- _Extracted data_
§

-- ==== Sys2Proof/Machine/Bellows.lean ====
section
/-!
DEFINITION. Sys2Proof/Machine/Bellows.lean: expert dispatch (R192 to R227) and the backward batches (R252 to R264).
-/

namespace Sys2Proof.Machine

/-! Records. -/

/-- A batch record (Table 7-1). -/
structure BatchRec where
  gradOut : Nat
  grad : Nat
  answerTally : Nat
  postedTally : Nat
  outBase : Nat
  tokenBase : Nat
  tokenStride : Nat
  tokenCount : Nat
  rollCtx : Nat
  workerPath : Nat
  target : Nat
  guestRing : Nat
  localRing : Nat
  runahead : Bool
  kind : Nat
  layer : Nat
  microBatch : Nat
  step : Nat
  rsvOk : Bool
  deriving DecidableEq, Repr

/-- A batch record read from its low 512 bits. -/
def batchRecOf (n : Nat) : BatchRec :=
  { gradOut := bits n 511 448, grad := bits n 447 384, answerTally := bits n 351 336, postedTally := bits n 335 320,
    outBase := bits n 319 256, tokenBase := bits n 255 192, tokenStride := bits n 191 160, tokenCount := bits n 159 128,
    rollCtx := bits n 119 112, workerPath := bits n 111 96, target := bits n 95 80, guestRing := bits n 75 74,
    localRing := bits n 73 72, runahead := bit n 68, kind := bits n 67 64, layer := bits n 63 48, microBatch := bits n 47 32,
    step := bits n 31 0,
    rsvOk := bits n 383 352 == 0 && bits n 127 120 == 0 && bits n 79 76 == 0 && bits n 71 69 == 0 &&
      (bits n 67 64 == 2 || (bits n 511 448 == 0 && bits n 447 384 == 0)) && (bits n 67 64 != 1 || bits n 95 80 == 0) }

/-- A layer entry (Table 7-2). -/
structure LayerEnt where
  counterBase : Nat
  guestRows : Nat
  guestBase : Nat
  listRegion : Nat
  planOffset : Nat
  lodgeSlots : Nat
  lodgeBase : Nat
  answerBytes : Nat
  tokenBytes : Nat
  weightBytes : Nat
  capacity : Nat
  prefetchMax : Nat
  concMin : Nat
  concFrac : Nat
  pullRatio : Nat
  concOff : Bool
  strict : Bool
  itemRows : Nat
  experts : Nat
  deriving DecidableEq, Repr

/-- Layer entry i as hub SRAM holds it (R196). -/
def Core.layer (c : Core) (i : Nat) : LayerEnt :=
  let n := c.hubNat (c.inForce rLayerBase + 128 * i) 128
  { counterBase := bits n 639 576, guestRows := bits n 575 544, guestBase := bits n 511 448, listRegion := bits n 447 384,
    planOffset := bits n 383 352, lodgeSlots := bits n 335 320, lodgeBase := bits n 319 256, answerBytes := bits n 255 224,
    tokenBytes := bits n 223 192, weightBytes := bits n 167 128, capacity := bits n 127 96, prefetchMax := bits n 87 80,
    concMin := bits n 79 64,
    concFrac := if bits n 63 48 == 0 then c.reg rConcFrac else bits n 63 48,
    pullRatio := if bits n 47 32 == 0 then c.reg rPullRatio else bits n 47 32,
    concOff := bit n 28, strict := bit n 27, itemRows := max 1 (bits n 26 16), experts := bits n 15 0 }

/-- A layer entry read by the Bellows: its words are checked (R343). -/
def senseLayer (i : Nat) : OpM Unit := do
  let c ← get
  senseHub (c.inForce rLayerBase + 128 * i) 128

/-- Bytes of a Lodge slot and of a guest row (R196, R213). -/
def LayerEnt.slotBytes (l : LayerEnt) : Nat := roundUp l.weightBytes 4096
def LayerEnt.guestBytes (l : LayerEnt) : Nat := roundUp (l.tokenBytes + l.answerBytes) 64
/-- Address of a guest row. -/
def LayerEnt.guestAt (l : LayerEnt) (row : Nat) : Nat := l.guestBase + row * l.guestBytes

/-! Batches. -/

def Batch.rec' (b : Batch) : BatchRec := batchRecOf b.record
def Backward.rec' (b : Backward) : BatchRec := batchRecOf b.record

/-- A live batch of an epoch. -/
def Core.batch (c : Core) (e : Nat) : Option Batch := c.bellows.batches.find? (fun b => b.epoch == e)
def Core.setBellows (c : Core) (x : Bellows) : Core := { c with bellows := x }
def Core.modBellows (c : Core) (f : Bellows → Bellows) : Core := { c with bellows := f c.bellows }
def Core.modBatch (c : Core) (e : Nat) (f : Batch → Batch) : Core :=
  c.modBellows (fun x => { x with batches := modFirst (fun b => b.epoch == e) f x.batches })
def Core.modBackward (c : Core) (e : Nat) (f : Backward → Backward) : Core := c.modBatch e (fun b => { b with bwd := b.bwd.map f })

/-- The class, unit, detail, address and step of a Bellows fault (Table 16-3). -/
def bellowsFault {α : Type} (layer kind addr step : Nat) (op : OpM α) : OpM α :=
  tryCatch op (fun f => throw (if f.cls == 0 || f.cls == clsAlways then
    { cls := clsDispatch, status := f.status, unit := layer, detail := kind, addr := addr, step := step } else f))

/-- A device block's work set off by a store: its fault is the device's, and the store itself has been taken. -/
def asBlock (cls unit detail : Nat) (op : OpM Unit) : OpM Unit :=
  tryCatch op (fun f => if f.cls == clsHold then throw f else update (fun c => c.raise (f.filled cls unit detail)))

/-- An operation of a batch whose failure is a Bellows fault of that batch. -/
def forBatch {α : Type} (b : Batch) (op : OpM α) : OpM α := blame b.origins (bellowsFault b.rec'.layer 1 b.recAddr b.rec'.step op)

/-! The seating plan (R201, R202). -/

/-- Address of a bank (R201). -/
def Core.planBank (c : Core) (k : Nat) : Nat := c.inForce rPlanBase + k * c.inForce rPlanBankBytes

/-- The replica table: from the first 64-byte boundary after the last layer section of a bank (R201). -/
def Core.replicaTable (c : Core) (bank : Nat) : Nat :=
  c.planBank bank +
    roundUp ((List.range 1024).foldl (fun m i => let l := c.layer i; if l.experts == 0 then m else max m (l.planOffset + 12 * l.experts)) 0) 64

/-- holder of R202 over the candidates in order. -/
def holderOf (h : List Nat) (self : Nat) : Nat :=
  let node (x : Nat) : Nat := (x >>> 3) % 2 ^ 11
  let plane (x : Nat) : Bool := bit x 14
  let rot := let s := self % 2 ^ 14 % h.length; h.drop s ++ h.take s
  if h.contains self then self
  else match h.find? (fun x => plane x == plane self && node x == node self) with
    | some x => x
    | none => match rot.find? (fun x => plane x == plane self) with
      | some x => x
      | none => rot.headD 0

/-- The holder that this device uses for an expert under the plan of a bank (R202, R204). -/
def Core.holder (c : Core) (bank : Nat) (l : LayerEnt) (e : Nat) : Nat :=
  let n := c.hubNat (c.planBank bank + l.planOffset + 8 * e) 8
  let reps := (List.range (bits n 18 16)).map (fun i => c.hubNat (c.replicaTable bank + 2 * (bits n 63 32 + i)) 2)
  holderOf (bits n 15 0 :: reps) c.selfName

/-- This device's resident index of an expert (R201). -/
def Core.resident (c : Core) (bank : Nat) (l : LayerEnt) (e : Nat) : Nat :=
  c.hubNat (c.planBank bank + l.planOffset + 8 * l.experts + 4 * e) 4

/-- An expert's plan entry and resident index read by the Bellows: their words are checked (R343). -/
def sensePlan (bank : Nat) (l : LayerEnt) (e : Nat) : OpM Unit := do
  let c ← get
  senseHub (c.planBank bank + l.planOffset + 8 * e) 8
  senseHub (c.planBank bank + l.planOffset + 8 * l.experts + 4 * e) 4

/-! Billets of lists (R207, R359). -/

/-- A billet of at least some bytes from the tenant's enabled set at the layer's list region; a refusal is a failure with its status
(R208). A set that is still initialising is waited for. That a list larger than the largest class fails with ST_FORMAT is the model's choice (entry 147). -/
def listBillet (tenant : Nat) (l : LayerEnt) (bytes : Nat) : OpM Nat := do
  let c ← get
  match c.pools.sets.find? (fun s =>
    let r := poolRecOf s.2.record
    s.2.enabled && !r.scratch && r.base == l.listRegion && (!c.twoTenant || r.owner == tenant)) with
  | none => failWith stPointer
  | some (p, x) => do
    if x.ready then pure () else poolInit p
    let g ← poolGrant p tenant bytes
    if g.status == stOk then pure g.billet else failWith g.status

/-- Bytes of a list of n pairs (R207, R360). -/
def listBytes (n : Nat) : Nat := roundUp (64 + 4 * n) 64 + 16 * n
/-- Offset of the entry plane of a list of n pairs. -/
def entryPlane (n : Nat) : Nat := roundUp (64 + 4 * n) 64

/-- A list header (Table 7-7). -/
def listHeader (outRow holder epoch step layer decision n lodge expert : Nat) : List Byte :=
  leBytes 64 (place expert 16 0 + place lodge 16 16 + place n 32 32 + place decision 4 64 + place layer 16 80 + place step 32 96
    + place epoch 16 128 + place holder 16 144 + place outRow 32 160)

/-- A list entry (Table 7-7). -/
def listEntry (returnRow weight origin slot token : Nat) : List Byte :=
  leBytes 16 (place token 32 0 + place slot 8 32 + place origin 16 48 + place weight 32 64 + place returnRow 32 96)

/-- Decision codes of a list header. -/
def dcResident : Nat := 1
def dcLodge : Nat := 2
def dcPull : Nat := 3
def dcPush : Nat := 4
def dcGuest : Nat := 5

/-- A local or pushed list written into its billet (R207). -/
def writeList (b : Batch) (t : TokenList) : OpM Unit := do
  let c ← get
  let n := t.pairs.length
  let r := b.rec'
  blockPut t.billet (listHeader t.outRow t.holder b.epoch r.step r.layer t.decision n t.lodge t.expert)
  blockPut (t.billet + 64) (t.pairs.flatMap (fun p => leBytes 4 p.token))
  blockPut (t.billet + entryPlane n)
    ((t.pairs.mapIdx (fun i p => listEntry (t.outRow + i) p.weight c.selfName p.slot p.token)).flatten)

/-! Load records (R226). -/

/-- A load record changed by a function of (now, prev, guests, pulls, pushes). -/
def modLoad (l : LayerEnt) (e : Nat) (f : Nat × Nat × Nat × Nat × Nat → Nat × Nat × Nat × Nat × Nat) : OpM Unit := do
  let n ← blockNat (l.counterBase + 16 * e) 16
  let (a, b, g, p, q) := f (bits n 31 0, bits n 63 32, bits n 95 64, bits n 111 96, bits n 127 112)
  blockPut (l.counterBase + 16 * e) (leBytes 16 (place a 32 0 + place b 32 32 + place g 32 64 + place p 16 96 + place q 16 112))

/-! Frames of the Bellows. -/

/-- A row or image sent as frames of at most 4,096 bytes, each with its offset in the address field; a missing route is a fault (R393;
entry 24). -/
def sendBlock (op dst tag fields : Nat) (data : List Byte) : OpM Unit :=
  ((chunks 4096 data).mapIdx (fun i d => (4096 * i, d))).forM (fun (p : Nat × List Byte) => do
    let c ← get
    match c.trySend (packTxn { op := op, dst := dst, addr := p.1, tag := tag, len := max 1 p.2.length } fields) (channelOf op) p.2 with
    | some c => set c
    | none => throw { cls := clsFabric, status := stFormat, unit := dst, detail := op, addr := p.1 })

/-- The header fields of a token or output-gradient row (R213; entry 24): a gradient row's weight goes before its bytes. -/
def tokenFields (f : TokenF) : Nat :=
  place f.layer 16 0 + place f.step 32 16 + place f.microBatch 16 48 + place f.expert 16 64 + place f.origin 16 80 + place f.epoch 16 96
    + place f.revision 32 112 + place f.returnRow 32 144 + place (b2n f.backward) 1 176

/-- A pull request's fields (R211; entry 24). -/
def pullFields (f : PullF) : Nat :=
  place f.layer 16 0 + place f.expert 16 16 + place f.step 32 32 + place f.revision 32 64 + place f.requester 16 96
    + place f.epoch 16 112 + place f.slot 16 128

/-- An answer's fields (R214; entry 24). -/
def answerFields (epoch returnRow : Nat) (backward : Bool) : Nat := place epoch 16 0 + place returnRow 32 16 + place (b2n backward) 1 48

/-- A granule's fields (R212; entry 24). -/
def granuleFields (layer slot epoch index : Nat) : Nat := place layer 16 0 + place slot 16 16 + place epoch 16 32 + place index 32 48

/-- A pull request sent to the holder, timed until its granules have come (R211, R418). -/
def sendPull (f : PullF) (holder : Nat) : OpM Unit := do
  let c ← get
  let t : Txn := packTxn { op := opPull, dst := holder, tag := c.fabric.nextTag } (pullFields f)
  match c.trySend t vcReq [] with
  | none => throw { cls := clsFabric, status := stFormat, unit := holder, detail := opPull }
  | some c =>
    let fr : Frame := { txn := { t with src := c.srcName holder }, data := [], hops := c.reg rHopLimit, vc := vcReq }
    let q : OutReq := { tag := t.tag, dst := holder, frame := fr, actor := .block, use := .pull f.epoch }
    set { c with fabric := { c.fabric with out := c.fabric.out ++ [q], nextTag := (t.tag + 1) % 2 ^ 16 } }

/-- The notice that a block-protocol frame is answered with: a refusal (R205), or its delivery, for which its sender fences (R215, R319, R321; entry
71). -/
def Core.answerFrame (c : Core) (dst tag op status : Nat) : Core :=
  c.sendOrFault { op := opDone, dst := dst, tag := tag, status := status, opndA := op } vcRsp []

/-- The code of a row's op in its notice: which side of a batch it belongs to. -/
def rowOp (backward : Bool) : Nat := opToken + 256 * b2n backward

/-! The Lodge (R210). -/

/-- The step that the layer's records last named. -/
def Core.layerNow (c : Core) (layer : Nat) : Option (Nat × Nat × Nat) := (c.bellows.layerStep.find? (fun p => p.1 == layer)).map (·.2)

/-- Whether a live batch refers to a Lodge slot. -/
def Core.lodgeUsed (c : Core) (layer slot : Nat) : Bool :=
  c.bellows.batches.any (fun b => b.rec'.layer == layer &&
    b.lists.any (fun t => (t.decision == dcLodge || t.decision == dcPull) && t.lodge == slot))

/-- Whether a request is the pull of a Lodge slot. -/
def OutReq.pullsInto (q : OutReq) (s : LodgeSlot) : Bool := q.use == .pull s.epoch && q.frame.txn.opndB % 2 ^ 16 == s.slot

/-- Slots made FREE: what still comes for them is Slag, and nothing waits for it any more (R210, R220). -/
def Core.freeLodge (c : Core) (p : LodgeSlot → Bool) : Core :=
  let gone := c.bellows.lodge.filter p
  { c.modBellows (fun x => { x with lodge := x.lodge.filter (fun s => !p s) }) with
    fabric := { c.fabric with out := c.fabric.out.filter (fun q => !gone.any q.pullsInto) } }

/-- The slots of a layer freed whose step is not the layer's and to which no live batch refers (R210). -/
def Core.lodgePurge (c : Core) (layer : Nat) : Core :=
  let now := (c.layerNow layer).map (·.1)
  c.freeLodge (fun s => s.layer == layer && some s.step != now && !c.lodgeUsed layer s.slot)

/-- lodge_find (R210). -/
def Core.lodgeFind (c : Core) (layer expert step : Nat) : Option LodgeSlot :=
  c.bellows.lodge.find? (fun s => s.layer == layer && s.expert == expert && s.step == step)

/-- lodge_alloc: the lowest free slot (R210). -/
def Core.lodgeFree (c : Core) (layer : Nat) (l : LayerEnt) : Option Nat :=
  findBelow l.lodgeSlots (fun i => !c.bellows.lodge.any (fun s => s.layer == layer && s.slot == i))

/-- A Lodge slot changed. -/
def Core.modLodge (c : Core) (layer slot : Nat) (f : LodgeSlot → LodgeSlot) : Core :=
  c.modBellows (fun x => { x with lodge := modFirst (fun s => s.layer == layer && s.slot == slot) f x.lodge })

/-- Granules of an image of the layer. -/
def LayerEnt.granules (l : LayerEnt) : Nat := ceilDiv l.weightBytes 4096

§

- _Aim of the task_
Word for word, restate the lines above from the line containing "DEFINITION. Sys2Proof/Machine/Bellows.lean: expert" through the line containing "outBase := bits", with both included and nothing else.

- _Result for this task_
DEFINITION. Sys2Proof/Machine/Bellows.lean: expert dispatch (R192 to R227) and the backward batches (R252 to R264).
-/

namespace Sys2Proof.Machine

/-! Records. -/

/-- A batch record (Table 7-1). -/
structure BatchRec where
  gradOut : Nat
  grad : Nat
  answerTally : Nat
  postedTally : Nat
  outBase : Nat
  tokenBase : Nat
  tokenStride : Nat
  tokenCount : Nat
  rollCtx : Nat
  workerPath : Nat
  target : Nat
  guestRing : Nat
  localRing : Nat
  runahead : Bool
  kind : Nat
  layer : Nat
  microBatch : Nat
  step : Nat
  rsvOk : Bool
  deriving DecidableEq, Repr

/-- A batch record read from its low 512 bits. -/
def batchRecOf (n : Nat) : BatchRec :=
  { gradOut := bits n 511 448, grad := bits n 447 384, answerTally := bits n 351 336, postedTally := bits n 335 320,
    outBase := bits n 319 256, tokenBase := bits n 255 192, tokenStride := bits n 191 160, tokenCount := bits n 159 128,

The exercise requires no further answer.